Afterward, the surface is covered in three sticky notes that have drawings of the sun, Saturn, and Earth on them. “Is this the right sequence?” “No, the proper order is Sun, Earth, and Saturn,” responds Gemini. True! However, the question in the real (written) prompt is, “Is this the correct order? Explain your thinking while taking the sun’s distance into account.
Was Gemini right on this one? Or did it make a mistake and require some assistance to come up with a response suitable for a video? Did it require assistance with the planets as well, or did it recognize them at all?
In the video, a ball of paper is moved beneath a cup, and the model recognizes and follows this movement with apparent ease. Not only must the task be described in the post, but it also has to train the model to complete it (even if swiftly and with natural language). And so forth.
You may or may not think these examples are insignificant. Ultimately, it’s very amazing how rapidly a multimodal model can recognize hand motions as a game! And so is deciding whether or not a partially completed picture is a duck! But now that the blog post doesn’t explain the duck sequence, I’m starting to question the accuracy of that exchange as well.
Since we expect videos like these to be part real and half aspirational, no one would have blinked an eye if the video had declared at the outset, “This is a stylized representation of interactions our researchers tested.”
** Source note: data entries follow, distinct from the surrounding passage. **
theorem danger_move {r r' : Road} (h : r.Move e r') (hl : r.LinkLaw) (hd : r.DangerLaw) :
    r'.DangerLaw := by
  have own : ∀ i p, p.kind = .closure → (r.occupy i p).DangerLaw := by
    intro i p hk
    refine danger_slots hd fun j q hj hqk hqs => ?_
    rcases occupy_posting r i p j q hj with ⟨_, rfl⟩ | ⟨_, hj, _⟩
    · rw [hk] at hqk; cases hqk
    · exact ⟨q, hj, hqk, rfl, hqs⟩
  cases h with
  | free i p h hs =>
    refine danger_slots hd fun j q hj hqk hqs => ?_
    rw [free_slot r i p h] at hj
    split at hj
    · cases hj
    · exact ⟨q, hj, hqk, rfl, hqs⟩
  | station i p h ha ht hf hpd =>
    intro j k q q' hj hk hqk hqk' hpp hqs hqs'
    rcases occupy_posting r i p j q hj with ⟨h1, h2⟩ | ⟨_, hj', _⟩ <;>
      rcases occupy_posting r i p k q' hk with ⟨h3, h4⟩ | ⟨_, hk', _⟩
    · rw [h1, h3]
    · subst h2
      exact absurd (hasDanger_false (hpd hqk) k q' hk' hqk' hpp.symm) hqs'
    · subst h4
      exact absurd (hasDanger_false (hpd hqk') j q hj' hqk hpp) hqs
    · exact hd j k q q' hj' hk' hqk hqk' hpp hqs hqs'
  | auto i p n x h ha hk ht hpp hx hx0 =>
    rw [linkPath_frame n _ (r.occupy i p) x hx]; exact own i p hk.1
  | field i p g x h ha hk ht hpp hx hx0 =>
    rw [linkGate_frame g _ (r.occupy i p) x hx]; exact own i p hk.1
  | rewrite i p q v fl d h =>
    refine danger_slots hd fun j q' hj hqk hqs => ?_
    by_cases hji : j = i
    · subst hji
      rw [rewritten_slot_self] at hj
      cases hj
      refine ⟨p, h.was, h.danger.mp hqk, h.path.symm, fun hps => ?_⟩
      have ha := h.revive hl hqs hps
      have := (hl.own j p h.was ha).1
      rw [h.danger.mp hqk] at this; cases this
    · rw [rewritten_slot_ne r i q v fl d j hji] at hj
      exact ⟨q', hj, hqk, rfl, hqs⟩
  | shut i y hy hs =>
    obtain ⟨gd, ln, fl', he, hg, _⟩ := order_frame .toClose (sectionGates e i) (r.enter i .shutting)
    rw [he]; exact hd
  | _ => exact hd

/-! ### The copy directory -/

theorem marked_handle (h : Handle) (o : Bool) (c : CopySlot) :
    (CopySlot.marked h o c).handle? = c.handle? := by
  unfold CopySlot.marked
  split
  · cases c <;> cases o <;> rfl
  · rfl

theorem mark_dirOf (r : Road) (h : Handle) (o : Bool) (u : UnitId) :
    (r.markCopies h o).dirOf u = (r.dirOf u).map (CopySlot.marked h o) := by
  unfold Road.markCopies Road.dirOf
  simp

theorem copies_marked (r : Road) (h : Handle) (o : Bool) (u : UnitId) :
    handlesOf ((r.markCopies h o).dirOf u) = handlesOf (r.dirOf u) := by
  rw [mark_dirOf]
  unfold handlesOf
  rw [List.filterMap_map]
  congr 1
  funext c
  exact marked_handle h o c

theorem copies_move {r r' : Road} (h : r.Move e r') (hc : r.CopyLaw) : r'.CopyLaw := by
  cases h with
  | dir d hd hcc => exact fun u => hd (unitIdx u) (hc u)
  | free i p h hs =>
    obtain ⟨pd, gd, he, _⟩ := free_frame r i p h
    rw [he]; exact hc
  | auto i p n x h ha hk ht hpp hx hx0 => rw [linkPath_frame n _ (r.occupy i p) x hx]; exact hc
  | field i p g x h ha hk ht hpp hx hx0 => rw [linkGate_frame g _ (r.occupy i p) x hx]; exact hc
  | rewrite i p q v fl d h =>
    intro u
    show (handlesOf (vget d (unitIdx u))).Nodup
    rcases h.marked with ⟨hd, _⟩ | ⟨o, hd⟩
    · rw [hd]; exact hc u
    · rw [hd]
      show (handlesOf ((r.markCopies (r.handleAt i) o).dirOf u)).Nodup
      rw [copies_marked]; exact hc u
  | shut i y hy hs =>
    obtain ⟨gd, ln, fl', he, hg, _⟩ := order_frame .toClose (sectionGates e i) (r.enter i .shutting)
    rw [he]; exact hc
  | _ => exact hc

theorem current_slots {r r' : Road} (hc : r.CurrentLaw) (hd : ∀ u, r'.dirOf u = r.dirOf u)
    (hs : ∀ x, r.namedState x = some .active →
      r'.namedState x = some .active ∧ r'.version x = r.version x) : r'.CurrentLaw := by
  intro u h v hm
  rw [hd] at hm
  obtain ⟨h1, h2⟩ := hc u h v hm
  obtain ⟨h3, h4⟩ := hs h h1
  exact ⟨h3, h4.trans h2⟩

theorem namedState_iff {r : Road} {x : Handle} {st : PState} :
    r.namedState x = some st ↔ ∃ p, r.named x = some p ∧ p.state = st := by
  unfold Road.namedState
  rw [Option.map_eq_some_iff]

theorem current_occupy (r : Road) (i : Fin 256) (p : Posting) (h : (r.slot i).posting = none)
    (hc : r.CurrentLaw) : (r.occupy i p).CurrentLaw := by
  refine current_slots hc (fun _ => rfl) fun x hx => ?_
  obtain ⟨q, hq, hqs⟩ := namedState_iff.mp hx
  refine ⟨namedState_iff.mpr ⟨q, occupy_named r i p h x q hq, hqs⟩, ?_⟩
  unfold Road.version
  rw [occupy_slot, if_neg]
  rintro rfl
  have := (named_iff.mp hq).2
  rw [h] at this; cases this

theorem current_move {r r' : Road} (h : r.Move e r') (hc : r.CurrentLaw) : r'.CurrentLaw := by
  cases h with
  | dir d hd hcc =>
    intro u h v hm
    rcases hcc (unitIdx u) h v hm with hm | hm
    · exact hc u h v hm
    · exact hm
  | free i p h hs =>
    have hdir : ∀ u, (r.free i).dirOf u = r.dirOf u := fun u => by
      obtain ⟨pd, gd, he, _⟩ := free_frame r i p h
      rw [he]; rfl
    refine current_slots hc hdir fun x hx => ?_
    obtain ⟨q, hq, hqs⟩ := namedState_iff.mp hx
    have hne : i ≠ x.slot := by
      rintro rfl
      rw [(named_iff.mp hq).2] at h
      exact hs (by rw [← Option.some.inj h]; exact hqs)
    refine ⟨namedState_iff.mpr ⟨q, ?_, hqs⟩, ?_⟩
    · rw [named_iff] at hq ⊢
      rw [free_slot r i p h, if_neg hne]; exact hq
    · unfold Road.version
      rw [free_slot r i p h, if_neg hne]
  | station i p h ha ht hf hd => exact current_occupy r i p h hc
  | auto i p n x h ha hk ht hpp hx hx0 =>
    rw [linkPath_frame n _ (r.occupy i p) x hx]; exact current_occupy r i p h hc
  | field i p g x h ha hk ht hpp hx hx0 =>
    rw [linkGate_frame g _ (r.occupy i p) x hx]; exact current_occupy r i p h hc
  | rewrite i p q v fl d h =>
    intro u x w hm
    have hm' : CopySlot.current x w ∈ r.dirOf u ∧
        (x = r.handleAt i → p.state = .active → q.state = .active ∧ v = (r.slot i).version) := by
      rcases h.marked with ⟨hd, hk⟩ | ⟨o, hd⟩
      · have hm : CopySlot.current x w ∈ vget d (unitIdx u) := hm
        rw [hd] at hm
        exact ⟨hm, fun _ => hk⟩
      · have hm : CopySlot.current x w ∈ vget d (unitIdx u) := hm
        rw [hd] at hm
        have hm : CopySlot.current x w ∈ (r.markCopies (r.handleAt i) o).dirOf u := hm
        rw [mark_dirOf] at hm
        obtain ⟨c, hc', hcm⟩ := List.mem_map.mp hm
        unfold CopySlot.marked at hcm
        split at hcm
        · rename_i hh
          split at hcm
          · cases hcm
          · split at hcm <;> cases hcm
          · rename_i h1 _
            exact absurd hcm (h1 x w)
        · rename_i hh
          subst hcm
          refine ⟨hc', fun hx => absurd (by rw [hx]; rfl) hh⟩
    obtain ⟨h1, h2⟩ := hc u x w hm'.1
    obtain ⟨p', hp', hps⟩ := namedState_iff.mp h1
    rw [namedState_iff, rewritten_named (q := q) v fl d h.was x]
    by_cases hx : x = r.handleAt i
    · rw [if_pos hx]
      rw [hx, named_handleAt h.was] at hp'
      rw [← Option.some.inj hp'] at hps
      obtain ⟨h3, h4⟩ := hm'.2 hx hps
      refine ⟨⟨q, rfl, h3⟩, ?_⟩
      rw [← h2, hx]
      unfold Road.version
      rw [show (r.handleAt i).slot = i from rfl, rewritten_slot_self]
      exact h4
    · rw [if_neg hx]
      refine ⟨⟨p', hp', hps⟩, ?_⟩
      rw [← h2]
      unfold Road.version
      rw [rewritten_slot_ne r i q v fl d]
      intro hs
      refine hx ?_
      rw [← hs]; exact named_eq_handleAt hp'
  | shut i y hy hs =>
    obtain ⟨gd, ln, fl', he, hg, _⟩ := order_frame .toClose (sectionGates e i) (r.enter i .shutting)
    rw [he]; exact hc
  | _ => exact hc

/-! ### The distribution queue -/

theorem ahead_append_marker {l : List Entry} : aheadOfMarker (.marker :: l) = [] := rfl

theorem ahead_cons {en : Entry} {l : List Entry} (h : en ≠ .marker) :
    aheadOfMarker (en :: l) = en :: aheadOfMarker l := by
  unfold aheadOfMarker
  rw [List.takeWhile_cons_of_pos (by simpa using h)]

theorem behind_cons {en : Entry} {l : List Entry} (h : en ≠ .marker) :
    behindMarker (en :: l) = behindMarker l := by
  unfold behindMarker
  rw [ahead_cons h]; rfl

theorem marker_not_ahead (l : List Entry) : Entry.marker ∉ aheadOfMarker l := by
  intro h
  have := List.mem_takeWhile_imp h
  simp at this

/-- A queue with a marker is what stands ahead of it, the marker, and what stands behind it. -/
theorem split_marker : ∀ {l : List Entry}, Entry.marker ∈ l →
    l = aheadOfMarker l ++ .marker :: behindMarker l
  | a :: l, h => by
    by_cases ha : a = .marker
    · subst ha; rfl
    · rw [ahead_cons ha, behind_cons ha, List.cons_append]
      rcases List.mem_cons.mp h with h | h
      · exact absurd h.symm ha
      · rw [← split_marker h]

theorem split_none {l : List Entry} (h : Entry.marker ∉ l) :
    aheadOfMarker l = l ∧ behindMarker l = [] := by
  have : aheadOfMarker l = l := by
    unfold aheadOfMarker
    rw [List.takeWhile_eq_self_iff]
    intro x hx
    simp only [bne_iff_ne, ne_eq]
    rintro rfl; exact h hx
  exact ⟨this, by unfold behindMarker; rw [this]; simp⟩

/-- Splitting at a marker that stands after entries that are none. -/
theorem split_at {a b : List Entry} (ha : Entry.marker ∉ a) :
    aheadOfMarker (a ++ .marker :: b) = a ∧ behindMarker (a ++ .marker :: b) = b := by
  induction a with
  | nil => exact ⟨rfl, rfl⟩
  | cons x a ih =>
    simp only [List.mem_cons, not_or] at ha
    obtain ⟨h1, h2⟩ := ih ha.2
    have hx : x ≠ .marker := fun h => ha.1 h.symm
    rw [List.cons_append, ahead_cons hx, behind_cons hx, h1, h2]
    exact ⟨rfl, rfl⟩

/-- The entries an appended one may coalesce into: those behind the marker, or all but the head where
there is none. -/
theorem coalesces_false {r : Road} {en : Entry} (h : r.coalesces en = false)
    (hq : r.QueueLaw) :
    en ∉ behindMarker r.queue ∧ (Entry.marker ∉ r.queue → en ∉ r.queue.tail) := by
  unfold Road.coalesces at h
  have hmem : en ∉ r.queue.tail.reverse.takeWhile (· != .marker) := by
    intro hm
    rw [List.contains_iff_mem.mpr hm] at h
    cases h
  constructor
  · intro hb
    have hmk : Entry.marker ∈ r.queue := by
      by_contra hn
      rw [(split_none hn).2] at hb; cases hb
    have hs := split_marker hmk
    have hsingle := hq.single
    generalize hB : behindMarker r.queue = B at hs hb hsingle
    generalize hA : aheadOfMarker r.queue = A at hs
    apply hmem
    rw [hs]
    cases A with
    | nil =>
      rw [List.nil_append, List.tail_cons]
      rw [List.takeWhile_eq_self_iff.mpr]
      · exact List.mem_reverse.mpr hb
      · intro x hx
        simp only [bne_iff_ne, ne_eq]
        rintro rfl; exact hsingle (List.mem_reverse.mp hx)
    | cons a A =>
      rw [List.cons_append, List.tail_cons, List.reverse_append, List.reverse_cons, List.append_assoc,
        List.takeWhile_append_of_pos]
      · exact List.mem_append_left _ (List.mem_reverse.mpr hb)
      · intro x hx
        simp only [bne_iff_ne, ne_eq]
        rintro rfl; exact hsingle (List.mem_reverse.mp hx)
  · intro hn ht
    apply hmem
    rw [List.takeWhile_eq_self_iff.mpr]
    · exact List.mem_reverse.mpr ht
    · intro x hx
      simp only [bne_iff_ne, ne_eq]
      rintro rfl
      exact hn (List.mem_of_mem_tail (List.mem_reverse.mp hx))

theorem queue_tail {r : Road} (hq : r.QueueLaw) {en : Entry} {q : List Entry} {s : Option Settle}
    (h : r.queue = en :: q) (hm : en ≠ .marker) (hs : s = r.settle) {r' : Road}
    (hr : r'.queue = q) (hrs : r'.settle = s) : r'.QueueLaw := by
  obtain ⟨h1, h2, h3, h4⟩ := hq
  rw [h] at h1 h2 h3 h4
  rw [behind_cons hm] at h2 h4
  rw [ahead_cons hm, List.tail_cons] at h3
  refine ⟨fun hmk => ?_, by rw [hr]; exact h2, by rw [hr]; exact h3.tail, by rw [hr]; exact h4⟩
  rw [hrs, hs]
  rw [hr] at hmk
  exact h1 (List.mem_cons_of_mem _ hmk)

theorem queue_same {r r' : Road} (hq : r.QueueLaw) (h : r'.queue = r.queue)
    (hs : r'.settle = r.settle) : r'.QueueLaw := by
  refine ⟨?_, ?_, ?_, ?_⟩ <;> rw [h]
  · rw [hs]; exact hq.waits
  · exact hq.single
  · exact hq.ahead
  · exact hq.behind

theorem queue_push {r : Road} (hq : r.QueueLaw) {en : Entry} (hm : en ≠ .marker)
    (hc : r.coalesces en = false) : Road.QueueLaw { r with queue := r.queue ++ [en] } := by
  obtain ⟨hb, ht⟩ := coalesces_false hc hq
  by_cases hmk : Entry.marker ∈ r.queue
  · have hs := split_marker hmk
    have hA := marker_not_ahead r.queue
    have hnew : r.queue ++ [en] = aheadOfMarker r.queue ++ .marker :: (behindMarker r.queue ++ [en]) := by
      conv_lhs => rw [hs]
      simp
    obtain ⟨h1, h2⟩ := split_at (b := behindMarker r.queue ++ [en]) hA
    refine ⟨fun _ => hq.waits hmk, ?_, ?_, ?_⟩ <;> show _ <;> simp only [hnew, h1, h2]
    · intro hmem
      rcases List.mem_append.mp hmem with h | h
      · exact hq.single h
      · exact hm (List.mem_singleton.mp h).symm
    · exact hq.ahead
    · exact List.nodup_append.mpr ⟨hq.behind, List.nodup_singleton _, by
        intro a ha b hbb
        rw [List.mem_singleton.mp hbb]
        rintro rfl; exact hb ha⟩
  · have hmk' : Entry.marker ∉ r.queue ++ [en] := by
      intro h
      rcases List.mem_append.mp h with h | h
      · exact hmk h
      · exact hm (List.mem_singleton.mp h).symm
    obtain ⟨h1, h2⟩ := split_none hmk'
    refine ⟨fun h => absurd h hmk', ?_, ?_, ?_⟩ <;> show _ <;> simp only [h1, h2]
    · exact List.not_mem_nil
    · have hold := hq.ahead
      rw [(split_none hmk).1] at hold
      have hen := ht hmk
      cases hr : r.queue with
      | nil => exact List.nodup_nil
      | cons a l =>
        rw [hr] at hold hen
        rw [List.cons_append, List.tail_cons]
        exact List.nodup_append.mpr ⟨hold, List.nodup_singleton _, by
          intro x hx y hy
          rw [List.mem_singleton.mp hy]
          rintro rfl; exact hen hx⟩
    · exact List.nodup_nil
However, the title of the video, “Hands-on with Gemini,” suggests that the interactions we witness are the ones they choose to highlight. They weren’t. There were moments when they seemed to have happened at all, moments when they were far more involved, and moments when they were completely different. We’re not even told which model it is—the Ultra model that will be available in the upcoming year, or the Gemini Pro model that users may use right now.
When Google gave us this description, should we have thought that they were just providing us with a taster video? Then maybe we should presume that all the capabilities shown in Google AI demos are inflated for dramatic effect. I state that this video was “faked” in the headline. I wasn’t sure at first if this strong language was appropriate (certainly not for Google; I was requested to alter it by a representative). However, the video just does not reflect reality, even though it has some actual aspects. It’s not real.
The statement from Google states that “we made a few edits to the demo (we’ve been upfront and transparent about this),” which is untrue, and that the video “shows real outputs from Gemini,” which is true. It’s not truly a demo, and the interactions in the video differ greatly from those that were used to make it.